JPH08311310A - Epoxy resin composition for sealing and semiconductor device using the same - Google Patents

Abstract

PURPOSE: To obtain an epoxy resin composition for sealing capable of protecting water penetration and excellent in moisture resistance by blending powdery silica obtained by treating with a specific surface treating agent and forming a thick coupling layer on the surface of the powdery silica. CONSTITUTION: This epoxy resin composition for sealing is constituted of powdery silica the surface of which is treated with (A) an epoxy resin (preferably a novolak-based epoxy resin, etc.), (B) a curing agent (preferable a phenolic resin such as a phenolic novolak resin, etc.) and (C) a produced material expressed by formula I [n is 1-3, R is CH3 or CH2 CH3 ; X is an organic functional group having vinyl, methacryl on the terminal] and obtained by heating plural silane coupling agents having different terminals of the organic functional groups. The component C, e.g. can be obtained by using 0.21 pt.wt. silicon compound of formula II having an epoxy on the terminal of the organic functional group as the silane coupling agent and 0.19 pt.wt. silicon compound of formula III having an amino on the terminal of the organic functional group, reacting the both silicon compounds by heating and dipping 84 pts.wt. powdery silica in the reaction product.

Description

Detailed Description of the Invention

[0001]

BACKGROUND OF THE INVENTION 1. Field of the Invention The present invention relates to an encapsulating epoxy resin composition used for encapsulating semiconductor elements and the like, and a semiconductor device using the composition.

[0002]

2. Description of the Related Art A semiconductor element is physically and chemically protected,
As an encapsulating material for fixing, an epoxy resin composition containing an epoxy resin, a curing agent, and silica powder as constituent materials is known, and a semiconductor device encapsulated with these epoxy resin compositions is widely used. . 2. Description of the Related Art In recent years, there has been a demand for improved moisture resistance in accordance with various usage methods and demand for improved productivity. For example, during mounting, if the epoxy resin composition is rapidly exposed to high temperatures, such as being directly immersed in solder after being stored in a high humidity condition for a long time, cracks may occur in the cured product of the epoxy resin composition. It's an easy situation.

[0003]

SUMMARY OF THE INVENTION The present invention has been made in view of the above facts, and an object thereof is to provide a sealing epoxy resin composition having excellent moisture resistance, and this sealing epoxy. It is to provide a semiconductor device using a resin composition.

[0004]

The epoxy resin composition for encapsulation according to claim 1 of the present invention is an epoxy resin, a curing agent,
And a sealing epoxy resin composition comprising a surface-treated silica powder as a constituent material, wherein the silica powder has a plurality of organic functional groups having different terminal groups represented by the following general formula [1]. It is characterized in that the silane coupling agent is surface-treated with a product obtained by reacting with heat.

[0005]

Embedded image

[Wherein n = 1, 2, 3 is shown, and R is -C
H _3, shows a -CH ₂ CH _3, X end group is a vinyl group,
An organic functional group having any one of a methacrylic group, an epoxy group, an amino group and a mercapto group is shown. A semiconductor device according to claim 2 of the present invention is characterized by being encapsulated with the epoxy resin composition for encapsulation according to claim 1.

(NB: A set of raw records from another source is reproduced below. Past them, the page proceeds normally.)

/-! ### Compares and masks (R138, R139) -/

/-- mD bit i := the relation of element i (R139). -/
def vecCmp (word m a x b k : Nat) (f : Nat → Nat → Bool) (s : State) : Out :=
  instr word {} [.src .w a x, .src .w b 0, .dst .m m]
    (fun c s =>
      let va := s.readW c a x
      let vb := s.readW c b 0
      .ok (s.writeM c m (natWord (ofBits ((upTo (512 / k)).map (fun i => f (elemOf va k i) (elemOf vb k i))))))) s

/-- A relation of two k-bit integers. -/
def Rel.ofElems (r : Rel) (k a b : Nat) : Bool :=
  match r with
  | .eq => a == b
  | .ne => a != b
  | .lt => decide (sext a k < sext b k)
  | .ltu => decide (a < b)
  | .ge => decide (sext a k ≥ sext b k)
  | .geu => decide (a ≥ b)

/-- mD := f of mA at dA and mB at dB (R139). -/
def maskRR (word d a x b y : Nat) (f : Word → Word → Word) (s : State) : Out :=
  instr word {} [.src .m a x, .src .m b y, .dst .m d]
    (fun c s => .ok (s.writeM c d (f (s.readM c a x) (s.readM c b y)))) s

/-- gD := f of mA at dA (R139). -/
def maskToG (word d a x : Nat) (f : Word → Word) (s : State) : Out :=
  instr word {} [.src .m a x, .dst .g d] (fun c s => .ok (s.writeG c d (f (s.readM c a x)))) s

/-! ### Vector memory (R144 to R147) -/

/-- imm10 × 64, sign-extended (R145). -/
def off10 (i : BitVec 10) : Word := toWord (i.toInt * 64)

/-- The active elements of a vector access of z bytes, in ascending order, with their addresses (R146). -/
def activeElems (z mask : Nat) (ea : Nat → Word) : List (Nat × Word) :=
  ((upTo (64 / z)).filter (bitOf mask)).map (fun i => (i, ea i))

/-- The checks of one element (R146): a path other than LOCAL is the path fault. Those of R251 and R261, with the TVAL that each gives,
follow the element's own (log 98). -/
def State.elemFault (s : State) (c : Ctx) (z : Nat) (ea : Word) : Option (Nat × Word) :=
  if bitsOf ea.toNat 63 60 ≠ 1 then some (9, ea)
  else match s.localFault c ea.toNat z with
    | some (cause, tv) => some (cause, if cause = 16 || cause = 20 then tv else ea)
    | none => none

/-- The scratchpad offset and key of an element's address. -/
def elemOff (ea : Word) : Nat := bitsOf ea.toNat 18 0
def elemKey (c : Ctx) (ea : Word) : Nat := scratchKey c.b (elemOff ea)

/-- A strided load or a gather: every check before any byte, inactive elements zero (R146). -/
def State.vecLoad (s : State) (c : Ctx) (d z mask : Nat) (ea : Nat → Word) : Res :=
  let es := activeElems z mask ea
  match firstSome (fun e => s.elemFault c z e.2) es with
  | some (cause, tv) => .trap s cause tv
  | none =>
    match firstSome (fun e => if s.poisoned (elemKey c e.2) z then some e.2 else none) es with
    | some a => s.poisonRes c (elemKey c a) z a
    | none =>
      let v := wideOf (8 * z) ((upTo (64 / z)).map (fun i => if bitOf mask i then s.natAt (elemKey c (ea i)) z else 0))
      .ok ((es.foldl (fun t e => t.touchAll c (elemOff e.2) z) s).writeW c d v)

/-- A strided store or a scatter: every check before any byte, then ascending order (R146, R147). Each element is a store of its own to a
poisoned code word (R439), whatever the other elements cover of it (log 114). -/
def State.vecStore (s : State) (c : Ctx) (z mask : Nat) (ea : Nat → Word) (v : Wide) : Res :=
  let es := activeElems z mask ea
  match firstSome (fun e => s.elemFault c z e.2) es with
  | some (cause, tv) => .trap s cause tv
  | none =>
    if es.any (fun e => s.commandBars c e.2.toNat z) then .stay s
    else match firstSome (fun e => if s.partPoisoned (elemKey c e.2) z then some e.2 else none) es with
    | some a => s.poisonRes c (elemKey c a) z a
    | none =>
      .ok (es.foldl (fun t e =>
        (t.touchAll c (elemOff e.2) z).storeScratch c.b (elemOff e.2) (leBytes z (elemOf v (8 * z) e.1))) s)

/-- EA(i) of the strided forms (R146). -/
def strided (base step : Word) (i : Nat) : Word := toWord (base.toInt + Int.ofNat i * step.toInt)
/-- EA(i) of the indexed forms (R146). -/
def indexed (base : Word) (idx : Wide) (z i : Nat) : Word := base + natWord (elemOf idx (8 * z) i * z)

/-! ### The instructions -/

/-- VADD (R132): each element := add of a and b. -/
def execVadd (d : BitVec 5) (a : BitVec 5) (x : BitVec 3) (b : BitVec 5) (e : BitVec 3) (s : State) : Out :=
  vecRR (Enc.vadd d a x b e) d.toNat a.toNat x.toNat b.toNat (intWidth e.toNat) (VAlu.add (intWidth e.toNat)) s

/-- VSUB (R132): each element := sub of a and b. -/
def execVsub (d : BitVec 5) (a : BitVec 5) (x : BitVec 3) (b : BitVec 5) (e : BitVec 3) (s : State) : Out :=
  vecRR (Enc.vsub d a x b e) d.toNat a.toNat x.toNat b.toNat (intWidth e.toNat) (VAlu.sub (intWidth e.toNat)) s

/-- VMUL (R132): each element := mul of a and b. -/
def execVmul (d : BitVec 5) (a : BitVec 5) (x : BitVec 3) (b : BitVec 5) (e : BitVec 3) (s : State) : Out :=
  vecRR (Enc.vmul d a x b e) d.toNat a.toNat x.toNat b.toNat (intWidth e.toNat) (VAlu.mul (intWidth e.toNat)) s

/-- VMULH (R132): each element := mulh of a and b. -/
def execVmulh (d : BitVec 5) (a : BitVec 5) (x : BitVec 3) (b : BitVec 5) (e : BitVec 3) (s : State) : Out :=
  vecRR (Enc.vmulh d a x b e) d.toNat a.toNat x.toNat b.toNat (intWidth e.toNat) (VAlu.mulh (intWidth e.toNat)) s

/-- VMIN (R132): each element := min of a and b. -/
def execVmin (d : BitVec 5) (a : BitVec 5) (x : BitVec 3) (b : BitVec 5) (e : BitVec 3) (s : State) : Out :=
  vecRR (Enc.vmin d a x b e) d.toNat a.toNat x.toNat b.toNat (intWidth e.toNat) (VAlu.min (intWidth e.toNat)) s

/-- VMAX (R132): each element := max of a and b. -/
def execVmax (d : BitVec 5) (a : BitVec 5) (x : BitVec 3) (b : BitVec 5) (e : BitVec 3) (s : State) : Out :=
  vecRR (Enc.vmax d a x b e) d.toNat a.toNat x.toNat b.toNat (intWidth e.toNat) (VAlu.max (intWidth e.toNat)) s

/-- VMINU (R132): each element := minu of a and b. -/
def execVminu (d : BitVec 5) (a : BitVec 5) (x : BitVec 3) (b : BitVec 5) (e : BitVec 3) (s : State) : Out :=
  vecRR (Enc.vminu d a x b e) d.toNat a.toNat x.toNat b.toNat (intWidth e.toNat) (VAlu.minu (intWidth e.toNat)) s

/-- VMAXU (R132): each element := maxu of a and b. -/
def execVmaxu (d : BitVec 5) (a : BitVec 5) (x : BitVec 3) (b : BitVec 5) (e : BitVec 3) (s : State) : Out :=
  vecRR (Enc.vmaxu d a x b e) d.toNat a.toNat x.toNat b.toNat (intWidth e.toNat) (VAlu.maxu (intWidth e.toNat)) s

/-- VAND (R132): each element := and of a and b. -/
def execVand (d : BitVec 5) (a : BitVec 5) (x : BitVec 3) (b : BitVec 5) (e : BitVec 3) (s : State) : Out :=
  vecRR (Enc.vand d a x b e) d.toNat a.toNat x.toNat b.toNat (intWidth e.toNat) (VAlu.and (intWidth e.toNat)) s

/-- VOR (R132): each element := or of a and b. -/
def execVor (d : BitVec 5) (a : BitVec 5) (x : BitVec 3) (b : BitVec 5) (e : BitVec 3) (s : State) : Out :=
  vecRR (Enc.vor d a x b e) d.toNat a.toNat x.toNat b.toNat (intWidth e.toNat) (VAlu.or (intWidth e.toNat)) s

/-- VXOR (R132): each element := xor of a and b. -/
def execVxor (d : BitVec 5) (a : BitVec 5) (x : BitVec 3) (b : BitVec 5) (e : BitVec 3) (s : State) : Out :=
  vecRR (Enc.vxor d a x b e) d.toNat a.toNat x.toNat b.toNat (intWidth e.toNat) (VAlu.xor (intWidth e.toNat)) s

/-- VSLL (R132): each element := sll of a and b. -/
def execVsll (d : BitVec 5) (a : BitVec 5) (x : BitVec 3) (b : BitVec 5) (e : BitVec 3) (s : State) : Out :=
  vecRR (Enc.vsll d a x b e) d.toNat a.toNat x.toNat b.toNat (intWidth e.toNat) (VAlu.sll (intWidth e.toNat)) s

/-- VSRL (R132): each element := srl of a and b. -/
def execVsrl (d : BitVec 5) (a : BitVec 5) (x : BitVec 3) (b : BitVec 5) (e : BitVec 3) (s : State) : Out :=
  vecRR (Enc.vsrl d a x b e) d.toNat a.toNat x.toNat b.toNat (intWidth e.toNat) (VAlu.srl (intWidth e.toNat)) s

Hereinafter, the present invention will be described in detail. The epoxy resin composition for sealing of the present invention is an epoxy resin, a curing agent,
Also, the surface-treated silica powder is used as a constituent material.

Examples of the epoxy resin include bisphenol A type epoxy resin, bisphenol F type epoxy resin, novolac type epoxy resin, biphenyl type epoxy resin and alicyclic epoxy resin. These may be used alone or in combination of two or more. Of these, novolac-based epoxy resins and biphenyl-type epoxy resins are suitable because the cured product has a good glass transition temperature (Tg).

Examples of the curing agent include phenol novolac resin, acid anhydrides, amines and the like.
These may be used alone or in combination of two or more. Of these, phenol resins such as phenol novolac resins are suitable. The mixing ratio of the curing agent is not particularly limited and may be appropriately selected.

The surface-treated silica powder characteristically used in the present invention is represented by the above general formula [1],
It is a product obtained by surface-treating a plurality of silane coupling agents having different organic functional group end groups with a product obtained by heating and reacting with each other.

The plurality of silane coupling agents differ in the terminal groups of the organic functional groups. When two kinds of silane coupling agents are used, one silane coupling agent has an epoxy group as the terminal group of the organic functional group, and the other silane coupling agent has an epoxy group at the terminal group of the organic functional group. It has a vinyl group, a methacryl group, an amino group, or a mercapto group other than the group. When a silane coupling agent having a different end group of this organic functional group is heated and reacted,
Polymerize to make high molecular weight products. When the silica powder is surface-treated with the above product, a thick coupling layer is formed on the surface of the silica powder, so that infiltration of water can be suppressed. As a result, the moisture resistance of the epoxy resin composition containing the silica powder as a constituent material is improved.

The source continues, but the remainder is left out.